Der Chef einer Her­giswiler Immobilienfirma bleibt weiterhin in Haft. Er wurde im Juni 2017 verhaftet, da ihm in seiner Heimat Kosovo Anstiftung zu einem Mord vorgeworfen wird.
Innenansicht des Gefängnis in Stans. (Bild: Corinne Glanzmann / LZ)

Innenansicht des Gefängnis in Stans. (Bild: Corinne Glanzmann / LZ)

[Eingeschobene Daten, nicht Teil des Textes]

/-- A stored sample as a number (R95). -/
def directSample (c : LineCtx) (pic : Picture) (comp : Component) (line col : Nat) : Int :=
  ((memoryRead c.mem (sampleAddress pic.slot comp line col)).toNat : Int)

/-- The spatial value S_t of R93 over the sixteen samples at the lines and columns of R88 to R91. -/
def directSpatial (c : LineCtx) (pic : Picture) (comp : Component) (x : Nat) : Int :=
  let ws := componentWidth c.source comp
  let u := sixteenths x ws (componentWidth c.output comp)
  let v := verticalPosition c pic.parity
  let k := rowCoefs (c.hc.getD (phasePart u) (defaultRow .hc (phasePart u)))
  let m := rowCoefs (c.vc.getD (phasePart v) (defaultRow .vc (phasePart v)))
  let col (b : Nat) : Nat := (clampInt 0 ((ws : Int) - 1) (wholePart u + b - 1)).toNat
  let line (a : Nat) : Nat := (clampInt 0 ((linesPerPicture c.source : Int) - 1) (wholePart v + a - 1)).toNat
  let h (a : Nat) : Int := ((List.range 4).map (fun b => k.getD b 0 * directSample c pic comp (line a) (col b))).sum
  spatialOut ((List.range 4).map (fun a => m.getD a 0 * h a)).sum

/-- The motion measure D of one block of the compared pictures: floor(SAD / n) over its samples (R75). -/
def directMeasure (c : LineCtx) (a b : Picture) (col row : Nat) : Nat :=
  ((blockSamples c.source col row).map (fun ri =>
    (directSample c a .y ri.1 ri.2 - directSample c b .y ri.1 ri.2).natAbs)).sum / (blockSamples c.source col row).length

/-- The blocks measured so far have the motion measure of the compared pictures (R75). -/
def blocksRight (c : LineCtx) (bs : List BlockMeasure) : Prop :=
  ∀ a b, c.motion = some (a, b) → ∀ m ∈ bs, m.d = directMeasure c a b m.col m.row

/-- The motion class of output luma sample `x` (R74, R76, R92). -/
def directClass (c : LineCtx) (x : Nat) : Nat :=
  match c.motion with
  | none => 3
  | some (a, b) =>
    let ws := (stdRow c.source).width
    let i := (clampInt 0 ((ws : Int) - 1) (wholePart (sixteenths x ws (stdRow c.output).width))).toNat
    let r := (clampInt 0 ((linesPerPicture c.source : Int) - 1) (wholePart (verticalPosition c a.parity))).toNat
    motionClass c.theta1 c.theta2 c.theta3 (directMeasure c a b (i / 16) (r / 16))

/-- The substituted row of output luma sample `x`: TT[φ][class] under R72 (R77). -/
def directWeights (c : LineCtx) (x : Nat) : Weights :=
  let row := 4 * c.phase + directClass c x
  substitute c.presence (rowWeights (c.tt.getD row (defaultRow .tt row)))

/-- One output sample from substituted weights: the blend of R78 over the pictures of the PRESENT taps. -/
def directBlend (c : LineCtx) (w : Weights) (comp : Component) (x : Nat) : Nat :=
  let part (wt : Int) (pic : Option Picture) : Int :=
    match pic with
    | some k => wt * directSpatial c k comp x
    | none => 0
  blendOut (part w.wm1 c.tm1 + part w.w0 c.t0 + part w.w1 c.t1 + part w.w2 c.t2)

/-- A whole output line. The fallback has the whole weight of 1024 (R73); a chroma sample at `x` takes the class of luma
sample 2x (R76). -/
def directLine (c : LineCtx) : EmittedLine :=
  let wo := (stdRow c.output).width
  match c.fallback with
  | some pic =>
    let value (comp : Component) (x : Nat) : Nat := blendOut (1024 * directSpatial c pic comp x)
    ⟨c.line, (List.range wo).map (value .y), (List.range (wo / 2)).map (value .cb), (List.range (wo / 2)).map (value .cr)⟩
  | none =>
    ⟨c.line, (List.range wo).map (fun x => directBlend c (directWeights c x) .y x),
     (List.range (wo / 2)).map (fun x => directBlend c (directWeights c (2 * x)) .cb x),
     (List.range (wo / 2)).map (fun x => directBlend c (directWeights c (2 * x)) .cr x)⟩

/-- The rows that the job in flight of lane Ln reads (R77, R94, R163). -/
def jobRows (p : Part) (n : Ix) : ActiveRows :=
  (p.lanes.get n).job.kept.getD (activeRows (p.lanes.get n).tables)

/-- Two sets of rows hold the same coefficients, whatever their parity. -/
def sameContents (a b : ActiveRows) : Prop :=
  a.tt.map rowCoefs = b.tt.map rowCoefs ∧ a.hc.map rowCoefs = b.hc.map rowCoefs ∧ a.vc.map rowCoefs = b.vc.map rowCoefs

/-! ### Laws of the device -/

/-- The attached memory is in its canonical form. -/
def memoryOk (p : Part) : Prop := memoryWf p.store.mem ∧ cellsRising p.store.ecc

/-- The bounds of the lists and counts: history (R29), carry queue (R143), routing entries (R140), command queue and
lost count (R168), run of missed markers (R7: the third takes the link to SEEKING), packets of a picture (R116). -/
def boundsOk (p : Part) : Prop :=
  (∀ n, (p.feeds.get n).history.length ≤ 8) ∧ (∀ n, (p.lanes.get n).carry.length ≤ 64)
    ∧ (∀ n, (p.mgmt.queues.get n).length ≤ 8) ∧ (∀ n, p.mgmt.lost.get n ≤ 255)
    ∧ (∀ n, (p.links.get n).missedRun ≤ 3 ∧ (extracts (p.links.get n).state = true → (p.links.get n).missedRun ≤ 2))
    ∧ (∀ n, (p.outs.get n).packets.length ≤ 10) ∧ (∀ n, (p.lanes.get n).route.entries.length ≤ 32)

/-- A record holds an operation whose command arrived on link `n`. -/
def originIs (n : Ix) (o : Option PendingOp) : Bool := o.any (fun q => decide (q.origin = n))

/-- The operations pending whose DONE will go to OUTn. -/
def pendingFrom (p : Part) (n : Ix) : Nat :=
  p.mgmt.laneOps.toList.countP (originIs n) + p.mgmt.outOps.toList.countP (originIs n)

/-- "Blocks plus reserved places never exceed 16" (R117), and every reserved place waits for the DONE of one pending
operation (R170, R174). -/
def repliesOk (p : Part) : Prop :=
  ∀ n, (p.outs.get n).replies.length + (p.outs.get n).reserved ≤ 16 ∧ (p.outs.get n).reserved = pendingFrom p n

/-- "The lane's own state records (START pending, commit record, RELOCK pending) mirror the record" (R174), and a lane
in STOPPED or FAULTED has no operation pending (R132, R134, R163). -/
def recordsOk (p : Part) : Prop :=
  ∀ n,
    ((p.lanes.get n).acquireAt.isSome = true ↔ laneOpKind p n = some .start)
      ∧ ((p.lanes.get n).commit.isSome = true ↔ laneOpKind p n = some .commit)
      ∧ laneOpKind p n ≠ some .relock
      ∧ ((p.lanes.get n).state = .stopped ∨ (p.lanes.get n).state = .faulted → p.mgmt.laneOps.get n = none)
      ∧ ((p.outs.get n).relockPending = true ↔ (p.mgmt.outOps.get n).isSome = true)

/-- "A lane in STOPPED or FAULTED holds no pins and has an empty carry queue" (R121); without a job in flight a lane
holds no pins and keeps no rows for one (R71, R81, R82, R163). -/
def idleOk (p : Part) : Prop :=
  ∀ n,
    ((p.lanes.get n).state = .stopped ∨ (p.lanes.get n).state = .faulted →
        (p.lanes.get n).job.inFlight = false ∧ (p.lanes.get n).carry = [])
      ∧ ((p.lanes.get n).job.inFlight = false →
        (p.lanes.get n).job.pinned = [] ∧ (p.lanes.get n).job.kept = none)

/-- "A slot in RETIRING has a pin count of at least 1, and a slot in FREE, QUARANTINED or UNINITIALIZED has pin count 0
and no owner feed" (R53); no more than 4 pins (Table 17). -/
def pinsOk (p : Part) : Prop :=
  ∀ k : SlotIx,
    ((slotOf p k).state = .retiring → 1 ≤ (slotOf p k).pins)
      ∧ ((slotOf p k).state = .free ∨ (slotOf p k).state = .quarantined ∨ (slotOf p k).state = .uninitialized →
        (slotOf p k).pins = 0 ∧ (slotOf p k).owner = none)
      ∧ (slotOf p k).pins ≤ 4

/-- "The free list holds exactly the FREE slots, each once" (R43); the quarantine count is the number of slots in
QUARANTINED (R56); "a feed never holds more than 11 slots in FILLING, HISTORY and RETIRING together" (R48); the law of
pins (R53). -/
def storeOk (p : Part) : Prop :=
  p.store.freeList.Nodup ∧ (∀ k : SlotIx, k ∈ p.store.freeList ↔ (slotOf p k).state = .free)
    ∧ p.store.quarantine = countSlots p .quarantined ∧ (∀ n, heldBy p n ≤ 11)
    ∧ pinsOk p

Seit über sechs Monaten sitzt er deshalb in Haft, aktuell in der Justizvollzugsanstalt Lenzburg. Grund: Trotz offiziellem staatlichem Auslieferungsgesuch aus dem Kosovo weigert er sich, auszureisen und sich den kosovarischen Behörden zu stellen. Vergangene Woche teilte nun das Eidgenössische Justiz- und Polizeidepartement (EJPD) unserer Redaktion mit, dass das Bundesstrafgericht in Bellinzona einen weiteren Entscheid gefällt hat. In seinem Urteil vom 22. Dezember 2017 stützt das Bundesstrafgericht den Entscheid des Bundesamtes für Justiz (BJ) aus Bern und befindet die Auslieferung als rechtmässig. Dieses Urteil ist allerdings noch nicht rechtskräftig. Der Betroffene kann als letzte Instanz noch ans Bundesgericht in Lausanne gelangen.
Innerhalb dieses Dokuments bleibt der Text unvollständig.